Let's be honest, each one has his/her strong points and appeal to certain audiences. I prefer David Attenborough and I like Mark O'Shea, but I can see why other people like Steve Irwin and Austin Stevens, and I have enjoyed their programmes too even if I didn't agree with the antics.


----------



## Redband (Feb 29, 2008)

Sir David Attenborough

Not a specilist herpetologist, I doubt many presenters truly are; more likely to be very enthusiastic hobyists. Sir David though is responsible for inspiring many people, including myself. He's educated, knowledgable, charismatic and does enthusiasm for animals in a manner that really makes you sit and think and appreciate the species. I don't mind Steve Irwin although he always danced around too much for my liking, physically and verbally! You can't fault his enthusiasm but sometimes you could be forgiven for thinking he'd drank a couple of litres of redbull prior to the programme! Made it difficult to take him seriously.


----------



## chris_wade (May 23, 2006)

steve irwin all the way.


----------



## stuartdouglas (Mar 5, 2008)

let's close this off now, the far and away winner is...............the late, great Steve Irwin.:no1:

personally, I don't think any of you appreciate the true genius that is Dr Brady Barr............bloody Philistines, the lot of you!:Na_Na_Na_Na:


----------



## sparkle (Mar 21, 2007)

david atenbourough.... im 35 so i didnt see steve irwin till later on in my life... david atenbouroug is what really kept my interest in the mosre unusual..

although it was really my dad that started it... he HATES any animal to be captive BUT he took me on many walks as a skif as young as 2 or 3 looking for animals dependant on the seasons and showing me habitats in and around scotland from the hills to the beaches..


----------



## tokay (Mar 13, 2007)

Well i went for Steve Irwin for his passion of all wildlife not just herps , the world lost a great man in steve irwin.
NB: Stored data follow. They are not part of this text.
/-- Other submitters of the reach that claim the issue path too: their tags and requester numbers. -/
def Chip.rmeClaims (c : Chip) (r : ReachId) (src : RmeSource) : List (Time × Nat) :=
  ((c.rmeSources r).filter (fun s => !sameSource s src && (c.rmeAnswer r s).isSome)).map (fun s => (c.issueTag r s, issuer s))

/-- The RME chooses a submitter's entry: where others with the same tag and higher requester numbers claim the issue path, the choice
counts one ARB_TIE (R182, R195). -/
def Chip.issueTie (c : Chip) (r : ReachId) (src : RmeSource) (claims : List (Time × Nat)) : Chip :=
  match ((claims.filter (fun k => k.1 == c.issueTag r src)).map (fun k => k.2)).min? with
  | some n => c.tdc r 1 (c.issueFn r src) 64 3 (BitVec.ofNat 64 (issuer src + n * 2 ^ 32))
  | none => c

/-- The RME looks at a submitter's next entry, if it is of operation `op` or of a reserved one, and no other claim on the issue path
comes before it: an older tag, or an equal one with a lower requester number (R182, R193 to R198). -/
def rmeTake (op : BitVec 4) (r : ReachId) (now : Time) (src : RmeSource) (c : Chip) : Chip :=
  let c := c.at r now
  if (c.nextEntry r src).any (fun h => h.1.fmt == 1 && h.1.op != op && decide (h.1.op.toNat ≤ 7)) then c
  else
    let claims := c.rmeClaims r src
    let tag := c.issueTag r src
    if claims.any (fun k => k.1 < tag || (k.1 == tag && decide (k.2 < issuer src))) then c
    else ((c.issueTie r src claims).rmeAnswer r src).getD c

/-- A translation fault was refused (R402): the stalled entry fails with RME_XLT_FAULT. -/
def Chip.rmeRefuse (c : Chip) (r : ReachId) (src : RmeSource) : Chip :=
  match c.headEntry r src with
  | none => c
  | some (e, by_, _) =>
    match (c.reach r).qp e.qpn with
    | some q => (c.consume r src).refuse r q e by_ 0x63 true
    | none => (c.consume r src).reportEntry r by_ (c.sourceCq src) e (e.op == 4) 0x63 0

/-! ### Operations of the engine itself -/

/-- What comes of an operation that the engine forms: it must wait, its context refuses it, or it is taken. -/
inductive Submitted where
  | wait
  | refused (status : Nat)
  | taken (c : Chip)

/-- A collective invocation submitted it. -/
def Submitter.ofColl : Submitter → Bool
  | .coll _ _ _ => true
  | _ => false

/-- The engine takes an operation of its own on a context (R299, R169). While a freeze drains contexts, the invocations in flight run to
their end (R407). -/
def Chip.submit (c : Chip) (r : ReachId) (e : WorkEntry) (by_ : Submitter) (runs : List Run) (tail : List Byte) : Submitted :=
  match (c.reach r).qp e.qpn with
  | none => .refused 0x61
  | some q =>
    match q.state with
    | .reset | .error => .refused 0x60
    | .init | .frozen => .wait
    | .drain | .ready =>
      if q.state == .drain && !((c.ten q.function).state == .freezing && by_.ofColl) then .wait
      else if !c.roomFor r q e then .wait
      else if !(c.reach r).peerKnown q then .refused 0x6B
      else .taken (c.onQp r e.qpn (fun q => q.addOp (mkOp q e by_ runs tail ((c.reach r).rme.bargeOf q) (c.asidGen q.asid.toNat))))

end Sys2Proof.Machine
end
also Sir Davie Attenborough is in joint first for my favorite presenters with Steve Irwin


----------



## SilverSteno (Feb 12, 2006)

Attenborough all the way :no1:


----------



## halford_saints (Jan 28, 2008)

steve irwin by so much
:2thumb:


----------



## jaysnakeman (May 10, 2006)

o'shea for me


----------



## Snake_Pliskin (Apr 7, 2008)

prefer austin stevens anyday.. least he dont jump about shouting WOOHOOOO.. god irwin was annoying for that crap.


----------



## Pliskens_Chains (Jun 8, 2008)

sahunk said:


> I voted austin because im south african and hes south african... : victory:


i voted austin because i think hes yummy as well as great with reptiles
oh s**t my husbands just read this!!!! lol


----------



## Snake_Pliskin (Apr 7, 2008)

Pliskens_Chains said:


> i voted austin because i think hes yummy as well as great with reptiles
> oh s**t my husbands just read this!!!! lol


impressed.... not much!!


----------



## Pliskens_Chains (Jun 8, 2008)

Snake_Pliskin said:


> impressed.... not much!!


awww but your yummy too and your younger!!! so thats a bonus :lol2:


----------



## Harrison (Feb 29, 2008)

Attenborough.


----------



## TtotheC (Mar 26, 2008)

:notworthy:Attenborough :notworthy:


----------



## Eightleggedfreak (Apr 2, 2007)

You missed out one of the Very Best Presenters of all time ,Sir David Attenborough ...The others are good for entertainment value , but for overall knowledge it has to be Him, I obviosly voted other ....:no1:


----------



## TAXI (Apr 5, 2008)

Got to go Steve, manly because he made reps intresting & exciting for all age groups.....:no1:


----------



## Miranda (Dec 25, 2006)

David Attenborough, the legend!
Steve Irwin was a fool, and annoying.


----------



## Viper (May 10, 2008)

goold old steve !!


----------



## crazyg (Feb 3, 2008)

good old sir davey boy


----------



## Zoo-Man (Apr 12, 2008)

David Attenborough definately, as he didn't go around jumping on snakes, crocs, etc, but just watched them in their natural habitat going about their daily normal behaviour, not trying to get away from a presenter.


----------



## sharpstrain (May 24, 2008)

yup mr A - he is and always was the man.

Stevo would be a close second

Then depends what mood im in


----------



## sam89 (Apr 6, 2008)

I VOTED AUSTIN STEVEN : victory:


----------



## stuartdouglas (Mar 5, 2008)

sam89 said:


> I VOTED AUSTIN STEVEN : victory:


Are you suposed to be using a computer unsupervised? I think that you should go back to crayons and leave this sort of thing to grown ups:lol2:


----------



## daz30347 (Aug 30, 2007)

*Presenters*

Having met Mark O'Shea i can say his knowledge is emense,met him when my best mate got tagged by an Adder and he invited him down to West Mids Safari Park for a visit and a bit of an educational
I also rate Nigel Marvin,though not strictly a Herp presenter: victory:


----------



## stuartdouglas (Mar 5, 2008)

Nah, Nigel Marvin gets the raspberry after getting severely tagged by a FWC and saying "it's a good job they're not venomous"


----------



## alnessman (Mar 8, 2008)

steve :2thumb:


----------